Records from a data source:

********

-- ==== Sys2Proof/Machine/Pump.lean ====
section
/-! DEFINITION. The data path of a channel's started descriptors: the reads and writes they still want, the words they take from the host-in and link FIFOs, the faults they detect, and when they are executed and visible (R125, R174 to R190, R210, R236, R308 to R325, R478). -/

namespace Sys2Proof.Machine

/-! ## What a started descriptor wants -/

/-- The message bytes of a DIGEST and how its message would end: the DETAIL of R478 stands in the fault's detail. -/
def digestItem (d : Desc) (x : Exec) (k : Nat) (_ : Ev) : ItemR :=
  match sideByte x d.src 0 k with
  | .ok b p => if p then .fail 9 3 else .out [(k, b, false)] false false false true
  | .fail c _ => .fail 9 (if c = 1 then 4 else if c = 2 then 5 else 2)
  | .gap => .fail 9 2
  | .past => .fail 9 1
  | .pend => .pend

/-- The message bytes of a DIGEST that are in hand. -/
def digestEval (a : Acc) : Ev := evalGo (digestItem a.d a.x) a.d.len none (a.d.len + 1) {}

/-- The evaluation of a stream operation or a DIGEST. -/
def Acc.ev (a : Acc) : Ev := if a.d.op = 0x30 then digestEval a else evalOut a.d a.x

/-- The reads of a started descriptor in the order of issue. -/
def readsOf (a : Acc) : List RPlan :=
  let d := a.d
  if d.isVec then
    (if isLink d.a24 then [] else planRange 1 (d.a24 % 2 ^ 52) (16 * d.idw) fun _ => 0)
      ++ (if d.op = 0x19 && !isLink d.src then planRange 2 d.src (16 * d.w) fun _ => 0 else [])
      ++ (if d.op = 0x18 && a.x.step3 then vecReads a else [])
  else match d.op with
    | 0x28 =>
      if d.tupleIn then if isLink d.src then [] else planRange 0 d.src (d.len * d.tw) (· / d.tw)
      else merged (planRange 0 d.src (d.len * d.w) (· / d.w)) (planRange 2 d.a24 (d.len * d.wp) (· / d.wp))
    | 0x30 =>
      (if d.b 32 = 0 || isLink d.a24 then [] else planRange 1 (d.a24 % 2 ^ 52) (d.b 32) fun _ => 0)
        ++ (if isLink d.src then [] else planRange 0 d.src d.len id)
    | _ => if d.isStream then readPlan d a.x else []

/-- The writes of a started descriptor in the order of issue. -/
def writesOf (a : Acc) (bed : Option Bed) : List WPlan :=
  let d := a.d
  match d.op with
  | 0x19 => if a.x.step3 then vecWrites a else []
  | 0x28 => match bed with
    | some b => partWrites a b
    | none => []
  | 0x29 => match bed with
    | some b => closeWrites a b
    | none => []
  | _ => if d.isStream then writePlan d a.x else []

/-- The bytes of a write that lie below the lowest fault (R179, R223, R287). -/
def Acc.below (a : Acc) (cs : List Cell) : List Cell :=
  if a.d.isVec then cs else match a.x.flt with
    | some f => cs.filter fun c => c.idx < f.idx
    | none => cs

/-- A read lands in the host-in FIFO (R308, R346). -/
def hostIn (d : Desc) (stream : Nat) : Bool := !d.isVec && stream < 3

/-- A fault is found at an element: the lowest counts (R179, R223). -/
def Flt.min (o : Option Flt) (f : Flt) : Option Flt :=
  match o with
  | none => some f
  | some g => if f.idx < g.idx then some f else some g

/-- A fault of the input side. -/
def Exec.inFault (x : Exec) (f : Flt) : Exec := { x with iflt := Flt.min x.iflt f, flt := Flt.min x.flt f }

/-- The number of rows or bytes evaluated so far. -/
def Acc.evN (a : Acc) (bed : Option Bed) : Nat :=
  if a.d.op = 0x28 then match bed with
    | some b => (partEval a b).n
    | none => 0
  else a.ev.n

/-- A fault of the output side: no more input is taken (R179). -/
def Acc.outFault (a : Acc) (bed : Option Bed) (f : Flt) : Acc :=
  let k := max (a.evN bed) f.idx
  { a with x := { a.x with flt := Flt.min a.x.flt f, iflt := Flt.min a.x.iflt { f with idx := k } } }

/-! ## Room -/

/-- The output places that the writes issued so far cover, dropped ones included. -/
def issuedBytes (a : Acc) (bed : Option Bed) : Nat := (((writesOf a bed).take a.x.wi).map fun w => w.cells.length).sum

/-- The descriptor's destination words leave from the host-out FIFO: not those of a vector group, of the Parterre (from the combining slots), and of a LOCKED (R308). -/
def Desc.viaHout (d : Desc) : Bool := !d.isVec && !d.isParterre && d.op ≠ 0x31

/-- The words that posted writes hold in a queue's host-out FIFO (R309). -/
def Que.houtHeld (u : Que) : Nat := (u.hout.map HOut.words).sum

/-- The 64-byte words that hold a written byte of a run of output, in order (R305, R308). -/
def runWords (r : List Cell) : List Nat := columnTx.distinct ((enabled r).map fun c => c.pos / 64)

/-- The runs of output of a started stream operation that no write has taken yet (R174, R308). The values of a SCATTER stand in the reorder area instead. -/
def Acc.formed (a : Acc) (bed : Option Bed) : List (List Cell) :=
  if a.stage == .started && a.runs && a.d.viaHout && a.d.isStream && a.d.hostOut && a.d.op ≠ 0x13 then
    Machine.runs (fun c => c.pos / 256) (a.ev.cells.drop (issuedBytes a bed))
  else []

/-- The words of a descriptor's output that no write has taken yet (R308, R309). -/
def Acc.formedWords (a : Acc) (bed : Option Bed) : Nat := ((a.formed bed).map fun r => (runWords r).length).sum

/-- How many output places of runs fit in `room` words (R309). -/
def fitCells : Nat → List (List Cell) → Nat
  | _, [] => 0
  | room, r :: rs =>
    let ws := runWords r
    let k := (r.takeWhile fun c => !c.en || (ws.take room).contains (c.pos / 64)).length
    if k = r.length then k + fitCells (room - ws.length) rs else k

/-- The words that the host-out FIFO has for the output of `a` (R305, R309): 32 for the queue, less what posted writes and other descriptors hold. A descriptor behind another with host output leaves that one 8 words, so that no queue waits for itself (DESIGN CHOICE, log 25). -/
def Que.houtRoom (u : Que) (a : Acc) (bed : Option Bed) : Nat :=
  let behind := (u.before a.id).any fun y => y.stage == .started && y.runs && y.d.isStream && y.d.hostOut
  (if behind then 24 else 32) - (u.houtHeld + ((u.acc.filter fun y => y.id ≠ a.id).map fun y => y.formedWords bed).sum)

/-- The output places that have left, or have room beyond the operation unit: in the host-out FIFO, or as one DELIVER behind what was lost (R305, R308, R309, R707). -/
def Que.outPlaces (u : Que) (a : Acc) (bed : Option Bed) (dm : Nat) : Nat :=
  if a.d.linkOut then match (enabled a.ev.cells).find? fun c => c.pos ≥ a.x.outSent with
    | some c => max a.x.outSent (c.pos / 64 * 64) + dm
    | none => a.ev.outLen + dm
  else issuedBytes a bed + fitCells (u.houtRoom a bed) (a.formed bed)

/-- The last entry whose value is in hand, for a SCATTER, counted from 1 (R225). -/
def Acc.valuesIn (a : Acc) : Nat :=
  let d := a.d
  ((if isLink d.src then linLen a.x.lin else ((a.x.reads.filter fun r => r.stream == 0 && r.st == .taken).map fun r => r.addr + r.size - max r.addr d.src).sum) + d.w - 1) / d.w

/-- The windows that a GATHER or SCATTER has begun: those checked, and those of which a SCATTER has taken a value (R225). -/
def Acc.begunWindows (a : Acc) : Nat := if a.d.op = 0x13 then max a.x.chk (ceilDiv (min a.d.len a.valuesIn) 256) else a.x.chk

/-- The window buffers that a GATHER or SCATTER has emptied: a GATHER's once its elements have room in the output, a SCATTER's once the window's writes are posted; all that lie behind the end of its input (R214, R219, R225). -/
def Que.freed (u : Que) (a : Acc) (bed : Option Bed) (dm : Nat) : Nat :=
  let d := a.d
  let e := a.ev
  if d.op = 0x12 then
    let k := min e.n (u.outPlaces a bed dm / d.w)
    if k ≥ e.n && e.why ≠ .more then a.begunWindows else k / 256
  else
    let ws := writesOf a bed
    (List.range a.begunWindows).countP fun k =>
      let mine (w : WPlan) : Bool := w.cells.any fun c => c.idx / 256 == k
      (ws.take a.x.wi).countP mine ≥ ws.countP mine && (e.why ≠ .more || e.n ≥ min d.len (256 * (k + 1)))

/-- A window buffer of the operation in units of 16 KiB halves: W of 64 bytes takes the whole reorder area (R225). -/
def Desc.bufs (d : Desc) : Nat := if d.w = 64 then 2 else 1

********

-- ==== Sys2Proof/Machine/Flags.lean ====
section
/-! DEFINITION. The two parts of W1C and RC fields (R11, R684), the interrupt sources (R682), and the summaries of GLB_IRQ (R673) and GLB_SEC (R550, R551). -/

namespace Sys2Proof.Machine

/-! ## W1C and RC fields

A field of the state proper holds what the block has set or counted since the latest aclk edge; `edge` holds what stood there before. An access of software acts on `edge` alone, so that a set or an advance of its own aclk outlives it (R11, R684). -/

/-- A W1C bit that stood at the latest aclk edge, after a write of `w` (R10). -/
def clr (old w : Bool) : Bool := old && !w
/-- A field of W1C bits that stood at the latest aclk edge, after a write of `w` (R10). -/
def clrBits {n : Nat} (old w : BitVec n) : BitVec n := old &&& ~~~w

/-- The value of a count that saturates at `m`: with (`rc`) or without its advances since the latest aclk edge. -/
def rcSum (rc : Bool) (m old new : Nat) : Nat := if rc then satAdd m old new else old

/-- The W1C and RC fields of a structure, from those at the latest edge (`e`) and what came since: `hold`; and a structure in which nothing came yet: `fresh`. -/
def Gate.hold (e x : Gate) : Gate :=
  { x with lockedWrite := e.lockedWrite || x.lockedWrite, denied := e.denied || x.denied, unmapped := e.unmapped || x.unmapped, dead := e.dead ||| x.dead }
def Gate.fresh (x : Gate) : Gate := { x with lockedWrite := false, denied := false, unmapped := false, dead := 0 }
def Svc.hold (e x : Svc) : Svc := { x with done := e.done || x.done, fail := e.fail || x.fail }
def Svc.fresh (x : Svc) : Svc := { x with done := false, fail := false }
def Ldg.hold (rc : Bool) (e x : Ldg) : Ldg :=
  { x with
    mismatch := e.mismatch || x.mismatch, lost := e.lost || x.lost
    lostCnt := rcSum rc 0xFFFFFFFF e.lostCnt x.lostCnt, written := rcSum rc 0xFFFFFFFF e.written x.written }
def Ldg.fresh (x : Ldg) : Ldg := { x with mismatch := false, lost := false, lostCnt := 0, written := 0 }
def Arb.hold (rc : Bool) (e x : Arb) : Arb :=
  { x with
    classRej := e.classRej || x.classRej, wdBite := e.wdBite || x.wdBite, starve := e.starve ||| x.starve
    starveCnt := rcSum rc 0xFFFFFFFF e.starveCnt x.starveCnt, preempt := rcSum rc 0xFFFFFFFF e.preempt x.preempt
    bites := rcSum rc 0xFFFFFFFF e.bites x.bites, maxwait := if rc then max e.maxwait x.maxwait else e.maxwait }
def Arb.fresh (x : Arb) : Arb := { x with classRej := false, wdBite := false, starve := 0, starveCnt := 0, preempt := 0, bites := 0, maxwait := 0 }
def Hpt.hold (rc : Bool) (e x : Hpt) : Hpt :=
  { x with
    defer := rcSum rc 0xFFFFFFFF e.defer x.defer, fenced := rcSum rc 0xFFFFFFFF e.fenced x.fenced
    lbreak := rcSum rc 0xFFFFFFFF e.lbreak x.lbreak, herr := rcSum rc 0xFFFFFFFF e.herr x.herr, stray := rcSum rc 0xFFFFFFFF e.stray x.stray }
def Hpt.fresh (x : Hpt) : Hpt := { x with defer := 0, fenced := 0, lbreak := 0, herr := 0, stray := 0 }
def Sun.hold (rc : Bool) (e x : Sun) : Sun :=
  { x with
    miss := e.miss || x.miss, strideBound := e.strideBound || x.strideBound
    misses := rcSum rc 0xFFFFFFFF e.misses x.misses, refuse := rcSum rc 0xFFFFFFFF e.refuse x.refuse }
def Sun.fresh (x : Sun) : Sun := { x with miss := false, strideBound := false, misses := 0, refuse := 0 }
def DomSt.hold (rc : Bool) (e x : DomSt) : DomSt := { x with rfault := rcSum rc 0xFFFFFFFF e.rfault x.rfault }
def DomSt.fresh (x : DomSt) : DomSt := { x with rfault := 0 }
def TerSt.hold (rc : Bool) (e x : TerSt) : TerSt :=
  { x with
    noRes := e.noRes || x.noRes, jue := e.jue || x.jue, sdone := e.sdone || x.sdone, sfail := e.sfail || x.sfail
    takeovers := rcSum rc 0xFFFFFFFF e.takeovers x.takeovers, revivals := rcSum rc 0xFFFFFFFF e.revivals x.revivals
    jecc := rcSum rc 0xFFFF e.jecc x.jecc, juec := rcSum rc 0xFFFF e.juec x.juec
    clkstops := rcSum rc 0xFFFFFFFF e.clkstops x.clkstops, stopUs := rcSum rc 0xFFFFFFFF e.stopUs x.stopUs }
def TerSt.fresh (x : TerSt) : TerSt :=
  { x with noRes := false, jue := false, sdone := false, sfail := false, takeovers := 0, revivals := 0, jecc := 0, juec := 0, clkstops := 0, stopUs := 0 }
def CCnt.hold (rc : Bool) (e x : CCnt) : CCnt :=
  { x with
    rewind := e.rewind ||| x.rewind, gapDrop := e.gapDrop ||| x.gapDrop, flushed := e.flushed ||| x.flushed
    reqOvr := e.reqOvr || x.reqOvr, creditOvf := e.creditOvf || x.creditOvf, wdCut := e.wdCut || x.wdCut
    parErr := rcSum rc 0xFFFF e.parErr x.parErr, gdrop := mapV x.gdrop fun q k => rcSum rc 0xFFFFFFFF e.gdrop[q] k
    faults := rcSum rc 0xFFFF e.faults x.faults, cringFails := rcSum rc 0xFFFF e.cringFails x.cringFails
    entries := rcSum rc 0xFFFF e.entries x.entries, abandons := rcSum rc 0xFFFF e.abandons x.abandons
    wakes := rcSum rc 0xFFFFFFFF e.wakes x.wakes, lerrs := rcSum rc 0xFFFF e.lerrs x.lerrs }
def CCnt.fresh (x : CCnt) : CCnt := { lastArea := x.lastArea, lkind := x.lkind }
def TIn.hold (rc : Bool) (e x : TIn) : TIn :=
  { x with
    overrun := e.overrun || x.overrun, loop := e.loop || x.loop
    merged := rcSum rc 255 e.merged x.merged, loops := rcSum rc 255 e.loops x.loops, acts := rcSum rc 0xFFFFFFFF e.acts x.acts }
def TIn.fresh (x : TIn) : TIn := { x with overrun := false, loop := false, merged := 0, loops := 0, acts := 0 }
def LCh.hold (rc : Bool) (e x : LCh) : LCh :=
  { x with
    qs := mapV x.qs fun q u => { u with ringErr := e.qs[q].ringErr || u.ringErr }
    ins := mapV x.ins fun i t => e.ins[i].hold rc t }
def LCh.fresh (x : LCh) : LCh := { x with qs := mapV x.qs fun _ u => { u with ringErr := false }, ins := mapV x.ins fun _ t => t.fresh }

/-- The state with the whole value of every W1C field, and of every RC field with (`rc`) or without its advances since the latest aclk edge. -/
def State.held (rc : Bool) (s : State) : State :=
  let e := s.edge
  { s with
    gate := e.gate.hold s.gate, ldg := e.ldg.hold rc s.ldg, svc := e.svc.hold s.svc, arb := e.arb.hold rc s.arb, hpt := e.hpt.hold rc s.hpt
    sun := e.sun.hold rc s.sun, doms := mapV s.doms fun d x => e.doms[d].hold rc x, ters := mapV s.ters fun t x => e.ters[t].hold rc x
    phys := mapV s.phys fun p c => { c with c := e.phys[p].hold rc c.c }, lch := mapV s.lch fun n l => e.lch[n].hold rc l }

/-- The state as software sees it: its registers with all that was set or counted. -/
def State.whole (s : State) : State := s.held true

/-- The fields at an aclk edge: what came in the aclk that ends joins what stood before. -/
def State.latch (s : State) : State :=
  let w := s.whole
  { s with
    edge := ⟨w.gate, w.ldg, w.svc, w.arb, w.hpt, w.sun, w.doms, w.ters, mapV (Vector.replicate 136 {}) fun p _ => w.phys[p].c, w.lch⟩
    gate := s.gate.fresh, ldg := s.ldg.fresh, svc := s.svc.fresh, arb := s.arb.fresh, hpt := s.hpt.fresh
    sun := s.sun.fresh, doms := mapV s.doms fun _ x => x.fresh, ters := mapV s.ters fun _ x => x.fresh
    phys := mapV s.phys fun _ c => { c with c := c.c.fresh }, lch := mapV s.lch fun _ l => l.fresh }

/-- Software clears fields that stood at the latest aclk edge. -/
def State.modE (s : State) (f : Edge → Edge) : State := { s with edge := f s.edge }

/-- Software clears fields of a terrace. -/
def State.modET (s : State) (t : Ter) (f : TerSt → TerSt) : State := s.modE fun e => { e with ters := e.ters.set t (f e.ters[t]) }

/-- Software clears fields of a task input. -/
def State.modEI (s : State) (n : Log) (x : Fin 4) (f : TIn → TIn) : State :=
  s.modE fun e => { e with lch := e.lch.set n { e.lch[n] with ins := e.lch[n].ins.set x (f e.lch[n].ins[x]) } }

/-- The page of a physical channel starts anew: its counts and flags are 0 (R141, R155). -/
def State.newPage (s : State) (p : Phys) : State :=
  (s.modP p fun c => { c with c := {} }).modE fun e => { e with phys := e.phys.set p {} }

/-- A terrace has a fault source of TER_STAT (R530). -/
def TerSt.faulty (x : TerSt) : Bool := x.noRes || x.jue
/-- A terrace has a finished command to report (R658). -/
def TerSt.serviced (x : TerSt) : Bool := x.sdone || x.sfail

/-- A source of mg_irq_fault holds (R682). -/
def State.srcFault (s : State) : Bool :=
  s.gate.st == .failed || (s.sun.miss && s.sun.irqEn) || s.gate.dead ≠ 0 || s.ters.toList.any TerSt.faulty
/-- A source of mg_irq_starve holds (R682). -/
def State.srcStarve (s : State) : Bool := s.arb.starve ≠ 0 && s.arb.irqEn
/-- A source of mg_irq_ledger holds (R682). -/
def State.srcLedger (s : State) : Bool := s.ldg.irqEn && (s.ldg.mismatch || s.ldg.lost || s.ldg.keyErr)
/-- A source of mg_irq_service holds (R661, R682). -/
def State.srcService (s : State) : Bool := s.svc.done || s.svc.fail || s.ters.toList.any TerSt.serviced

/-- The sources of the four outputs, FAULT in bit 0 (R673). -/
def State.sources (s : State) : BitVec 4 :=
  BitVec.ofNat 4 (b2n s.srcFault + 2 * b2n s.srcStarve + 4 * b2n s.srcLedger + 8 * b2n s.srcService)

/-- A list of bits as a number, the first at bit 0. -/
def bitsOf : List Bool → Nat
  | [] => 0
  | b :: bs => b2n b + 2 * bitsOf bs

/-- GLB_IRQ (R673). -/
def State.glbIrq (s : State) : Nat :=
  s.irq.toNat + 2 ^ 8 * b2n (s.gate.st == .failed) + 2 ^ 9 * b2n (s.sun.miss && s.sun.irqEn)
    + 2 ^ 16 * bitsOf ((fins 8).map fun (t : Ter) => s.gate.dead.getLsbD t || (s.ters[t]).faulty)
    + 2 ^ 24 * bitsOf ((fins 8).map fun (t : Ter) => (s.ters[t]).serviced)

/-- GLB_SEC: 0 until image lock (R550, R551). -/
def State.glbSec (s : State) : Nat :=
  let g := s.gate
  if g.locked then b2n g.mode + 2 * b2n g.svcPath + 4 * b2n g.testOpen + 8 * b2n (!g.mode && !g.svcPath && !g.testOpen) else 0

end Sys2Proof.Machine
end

********

Brief:
Print the lines above from the one with "(if d.b 32 = 0" through the one with "match o with", both included, exactly as written and nothing more.

Task solution:
      (if d.b 32 = 0 || isLink d.a24 then [] else planRange 1 (d.a24 % 2 ^ 52) (d.b 32) fun _ => 0)
        ++ (if isLink d.src then [] else planRange 0 d.src d.len id)
    | _ => if d.isStream then readPlan d a.x else []

/-- The writes of a started descriptor in the order of issue. -/
def writesOf (a : Acc) (bed : Option Bed) : List WPlan :=
  let d := a.d
  match d.op with
  | 0x19 => if a.x.step3 then vecWrites a else []
  | 0x28 => match bed with
    | some b => partWrites a b
    | none => []
  | 0x29 => match bed with
    | some b => closeWrites a b
    | none => []
  | _ => if d.isStream then writePlan d a.x else []

/-- The bytes of a write that lie below the lowest fault (R179, R223, R287). -/
def Acc.below (a : Acc) (cs : List Cell) : List Cell :=
  if a.d.isVec then cs else match a.x.flt with
    | some f => cs.filter fun c => c.idx < f.idx
    | none => cs

/-- A read lands in the host-in FIFO (R308, R346). -/
def hostIn (d : Desc) (stream : Nat) : Bool := !d.isVec && stream < 3

/-- A fault is found at an element: the lowest counts (R179, R223). -/
def Flt.min (o : Option Flt) (f : Flt) : Option Flt :=
  match o with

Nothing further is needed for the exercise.